WHAT TO PRODUCE:
Some of the lines below need repeating. Reproduce exactly those between the lines holding "requests, claims -/" and "so itself. -/", inclusive.

++++ DATA SHOWN ++++

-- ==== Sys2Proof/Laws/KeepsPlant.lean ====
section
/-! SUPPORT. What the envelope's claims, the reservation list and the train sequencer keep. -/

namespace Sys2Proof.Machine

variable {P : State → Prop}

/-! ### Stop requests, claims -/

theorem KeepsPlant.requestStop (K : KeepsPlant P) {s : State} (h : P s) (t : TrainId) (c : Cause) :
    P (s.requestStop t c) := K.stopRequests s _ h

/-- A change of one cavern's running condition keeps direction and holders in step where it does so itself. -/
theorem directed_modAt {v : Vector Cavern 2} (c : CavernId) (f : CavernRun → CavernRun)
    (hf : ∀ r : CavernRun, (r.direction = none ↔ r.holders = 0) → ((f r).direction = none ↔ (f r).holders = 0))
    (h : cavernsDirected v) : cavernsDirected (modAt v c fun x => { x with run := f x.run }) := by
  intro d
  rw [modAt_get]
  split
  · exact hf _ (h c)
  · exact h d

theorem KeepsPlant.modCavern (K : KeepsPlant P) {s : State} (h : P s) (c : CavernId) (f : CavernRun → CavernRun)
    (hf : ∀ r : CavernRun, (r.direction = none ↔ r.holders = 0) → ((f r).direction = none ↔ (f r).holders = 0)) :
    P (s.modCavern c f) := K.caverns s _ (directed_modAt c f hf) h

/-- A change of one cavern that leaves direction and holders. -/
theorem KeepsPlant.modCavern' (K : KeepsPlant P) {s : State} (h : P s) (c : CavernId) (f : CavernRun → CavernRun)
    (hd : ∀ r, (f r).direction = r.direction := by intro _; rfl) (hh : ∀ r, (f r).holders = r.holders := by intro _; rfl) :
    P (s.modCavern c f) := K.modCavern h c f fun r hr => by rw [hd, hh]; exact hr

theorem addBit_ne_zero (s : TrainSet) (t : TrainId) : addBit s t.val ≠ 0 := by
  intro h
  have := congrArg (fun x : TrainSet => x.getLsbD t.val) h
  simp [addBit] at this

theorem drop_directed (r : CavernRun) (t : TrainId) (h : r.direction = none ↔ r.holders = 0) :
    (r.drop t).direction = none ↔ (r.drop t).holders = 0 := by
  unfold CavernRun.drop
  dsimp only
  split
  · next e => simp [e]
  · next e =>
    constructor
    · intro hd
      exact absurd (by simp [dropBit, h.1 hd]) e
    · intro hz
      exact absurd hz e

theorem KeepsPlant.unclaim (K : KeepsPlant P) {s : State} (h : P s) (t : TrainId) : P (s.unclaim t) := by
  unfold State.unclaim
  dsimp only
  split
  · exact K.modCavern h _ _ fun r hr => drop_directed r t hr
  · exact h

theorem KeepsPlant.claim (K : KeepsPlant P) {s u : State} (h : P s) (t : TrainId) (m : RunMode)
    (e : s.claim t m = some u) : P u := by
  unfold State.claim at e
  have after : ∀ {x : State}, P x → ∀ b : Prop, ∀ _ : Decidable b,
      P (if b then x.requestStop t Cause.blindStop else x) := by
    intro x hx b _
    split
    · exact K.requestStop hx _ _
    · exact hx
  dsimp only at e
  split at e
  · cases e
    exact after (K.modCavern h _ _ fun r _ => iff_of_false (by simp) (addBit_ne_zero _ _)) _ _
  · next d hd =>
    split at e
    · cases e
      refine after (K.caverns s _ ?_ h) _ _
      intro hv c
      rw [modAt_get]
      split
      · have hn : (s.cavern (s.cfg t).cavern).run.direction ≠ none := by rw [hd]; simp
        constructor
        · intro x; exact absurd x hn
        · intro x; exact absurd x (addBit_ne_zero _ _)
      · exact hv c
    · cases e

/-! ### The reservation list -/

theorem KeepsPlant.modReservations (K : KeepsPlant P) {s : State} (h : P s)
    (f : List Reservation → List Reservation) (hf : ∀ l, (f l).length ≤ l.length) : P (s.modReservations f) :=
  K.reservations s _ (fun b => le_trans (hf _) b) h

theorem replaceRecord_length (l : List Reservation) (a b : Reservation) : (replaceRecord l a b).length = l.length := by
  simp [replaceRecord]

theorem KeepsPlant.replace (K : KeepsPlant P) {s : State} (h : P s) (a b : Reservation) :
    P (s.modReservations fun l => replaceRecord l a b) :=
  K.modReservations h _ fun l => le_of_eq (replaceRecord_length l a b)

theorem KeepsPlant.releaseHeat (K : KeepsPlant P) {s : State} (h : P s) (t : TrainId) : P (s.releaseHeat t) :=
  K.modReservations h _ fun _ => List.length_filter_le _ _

++++

YOUR RESPONSE:
/-! ### Stop requests, claims -/

theorem KeepsPlant.requestStop (K : KeepsPlant P) {s : State} (h : P s) (t : TrainId) (c : Cause) :
    P (s.requestStop t c) := K.stopRequests s _ h

/-- A change of one cavern's running condition keeps direction and holders in step where it does so itself. -/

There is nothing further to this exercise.